_WHAT THE EXERCISE ASKS_.
Would you set down every line of the data below exactly as it reads?

________________

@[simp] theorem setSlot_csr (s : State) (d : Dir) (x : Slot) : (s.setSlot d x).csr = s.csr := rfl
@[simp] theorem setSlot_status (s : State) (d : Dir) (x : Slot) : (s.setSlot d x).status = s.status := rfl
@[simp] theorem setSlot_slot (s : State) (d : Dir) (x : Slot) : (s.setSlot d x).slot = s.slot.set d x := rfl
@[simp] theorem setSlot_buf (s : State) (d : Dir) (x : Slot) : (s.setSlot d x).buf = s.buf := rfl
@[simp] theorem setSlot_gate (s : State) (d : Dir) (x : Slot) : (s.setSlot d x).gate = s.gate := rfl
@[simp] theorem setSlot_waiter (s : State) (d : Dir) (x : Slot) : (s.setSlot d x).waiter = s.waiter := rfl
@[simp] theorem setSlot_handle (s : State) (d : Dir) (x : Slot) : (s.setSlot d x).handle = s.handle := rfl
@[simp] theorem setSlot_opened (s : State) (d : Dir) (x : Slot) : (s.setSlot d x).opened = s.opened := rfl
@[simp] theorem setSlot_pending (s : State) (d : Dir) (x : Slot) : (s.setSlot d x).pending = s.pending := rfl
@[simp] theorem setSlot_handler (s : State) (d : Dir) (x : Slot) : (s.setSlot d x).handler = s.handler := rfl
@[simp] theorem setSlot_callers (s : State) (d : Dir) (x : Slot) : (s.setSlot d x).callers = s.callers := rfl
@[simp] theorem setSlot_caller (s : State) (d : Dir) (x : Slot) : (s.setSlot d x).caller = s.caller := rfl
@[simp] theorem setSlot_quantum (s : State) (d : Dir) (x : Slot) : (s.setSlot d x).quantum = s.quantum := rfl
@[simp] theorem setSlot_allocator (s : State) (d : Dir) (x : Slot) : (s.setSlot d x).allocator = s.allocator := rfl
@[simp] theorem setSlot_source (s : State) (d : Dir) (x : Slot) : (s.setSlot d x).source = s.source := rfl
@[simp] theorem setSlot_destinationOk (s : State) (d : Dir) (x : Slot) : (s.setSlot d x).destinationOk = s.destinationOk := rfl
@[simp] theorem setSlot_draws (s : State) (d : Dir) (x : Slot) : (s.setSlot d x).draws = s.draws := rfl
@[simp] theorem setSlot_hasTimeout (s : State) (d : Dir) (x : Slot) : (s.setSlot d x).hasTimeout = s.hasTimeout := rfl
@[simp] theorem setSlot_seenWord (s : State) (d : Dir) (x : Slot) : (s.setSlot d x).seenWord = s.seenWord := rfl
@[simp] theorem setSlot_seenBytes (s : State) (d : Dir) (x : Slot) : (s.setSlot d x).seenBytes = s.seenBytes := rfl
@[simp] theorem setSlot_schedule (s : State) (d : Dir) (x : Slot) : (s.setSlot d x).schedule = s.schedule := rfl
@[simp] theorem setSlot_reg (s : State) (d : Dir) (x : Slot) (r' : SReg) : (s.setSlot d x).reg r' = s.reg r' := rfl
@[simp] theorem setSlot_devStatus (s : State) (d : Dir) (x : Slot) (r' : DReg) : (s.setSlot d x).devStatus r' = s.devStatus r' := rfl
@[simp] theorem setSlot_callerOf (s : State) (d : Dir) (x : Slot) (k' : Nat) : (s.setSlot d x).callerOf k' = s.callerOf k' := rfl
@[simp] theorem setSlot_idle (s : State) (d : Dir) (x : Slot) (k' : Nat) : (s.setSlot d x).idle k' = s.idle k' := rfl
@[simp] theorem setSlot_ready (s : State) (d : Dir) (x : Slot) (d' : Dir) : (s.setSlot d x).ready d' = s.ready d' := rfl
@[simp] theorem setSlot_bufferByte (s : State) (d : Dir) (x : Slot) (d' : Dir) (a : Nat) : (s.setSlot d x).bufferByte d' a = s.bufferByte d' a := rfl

________________

_REPLY_.
@[simp] theorem setSlot_csr (s : State) (d : Dir) (x : Slot) : (s.setSlot d x).csr = s.csr := rfl
@[simp] theorem setSlot_status (s : State) (d : Dir) (x : Slot) : (s.setSlot d x).status = s.status := rfl
@[simp] theorem setSlot_slot (s : State) (d : Dir) (x : Slot) : (s.setSlot d x).slot = s.slot.set d x := rfl
@[simp] theorem setSlot_buf (s : State) (d : Dir) (x : Slot) : (s.setSlot d x).buf = s.buf := rfl
@[simp] theorem setSlot_gate (s : State) (d : Dir) (x : Slot) : (s.setSlot d x).gate = s.gate := rfl
@[simp] theorem setSlot_waiter (s : State) (d : Dir) (x : Slot) : (s.setSlot d x).waiter = s.waiter := rfl
@[simp] theorem setSlot_handle (s : State) (d : Dir) (x : Slot) : (s.setSlot d x).handle = s.handle := rfl
@[simp] theorem setSlot_opened (s : State) (d : Dir) (x : Slot) : (s.setSlot d x).opened = s.opened := rfl
@[simp] theorem setSlot_pending (s : State) (d : Dir) (x : Slot) : (s.setSlot d x).pending = s.pending := rfl
@[simp] theorem setSlot_handler (s : State) (d : Dir) (x : Slot) : (s.setSlot d x).handler = s.handler := rfl
@[simp] theorem setSlot_callers (s : State) (d : Dir) (x : Slot) : (s.setSlot d x).callers = s.callers := rfl
@[simp] theorem setSlot_caller (s : State) (d : Dir) (x : Slot) : (s.setSlot d x).caller = s.caller := rfl
@[simp] theorem setSlot_quantum (s : State) (d : Dir) (x : Slot) : (s.setSlot d x).quantum = s.quantum := rfl
@[simp] theorem setSlot_allocator (s : State) (d : Dir) (x : Slot) : (s.setSlot d x).allocator = s.allocator := rfl
@[simp] theorem setSlot_source (s : State) (d : Dir) (x : Slot) : (s.setSlot d x).source = s.source := rfl
@[simp] theorem setSlot_destinationOk (s : State) (d : Dir) (x : Slot) : (s.setSlot d x).destinationOk = s.destinationOk := rfl
@[simp] theorem setSlot_draws (s : State) (d : Dir) (x : Slot) : (s.setSlot d x).draws = s.draws := rfl
@[simp] theorem setSlot_hasTimeout (s : State) (d : Dir) (x : Slot) : (s.setSlot d x).hasTimeout = s.hasTimeout := rfl
@[simp] theorem setSlot_seenWord (s : State) (d : Dir) (x : Slot) : (s.setSlot d x).seenWord = s.seenWord := rfl
@[simp] theorem setSlot_seenBytes (s : State) (d : Dir) (x : Slot) : (s.setSlot d x).seenBytes = s.seenBytes := rfl
@[simp] theorem setSlot_schedule (s : State) (d : Dir) (x : Slot) : (s.setSlot d x).schedule = s.schedule := rfl
@[simp] theorem setSlot_reg (s : State) (d : Dir) (x : Slot) (r' : SReg) : (s.setSlot d x).reg r' = s.reg r' := rfl
@[simp] theorem setSlot_devStatus (s : State) (d : Dir) (x : Slot) (r' : DReg) : (s.setSlot d x).devStatus r' = s.devStatus r' := rfl
@[simp] theorem setSlot_callerOf (s : State) (d : Dir) (x : Slot) (k' : Nat) : (s.setSlot d x).callerOf k' = s.callerOf k' := rfl
@[simp] theorem setSlot_idle (s : State) (d : Dir) (x : Slot) (k' : Nat) : (s.setSlot d x).idle k' = s.idle k' := rfl
@[simp] theorem setSlot_ready (s : State) (d : Dir) (x : Slot) (d' : Dir) : (s.setSlot d x).ready d' = s.ready d' := rfl
@[simp] theorem setSlot_bufferByte (s : State) (d : Dir) (x : Slot) (d' : Dir) (a : Nat) : (s.setSlot d x).bufferByte d' a = s.bufferByte d' a := rfl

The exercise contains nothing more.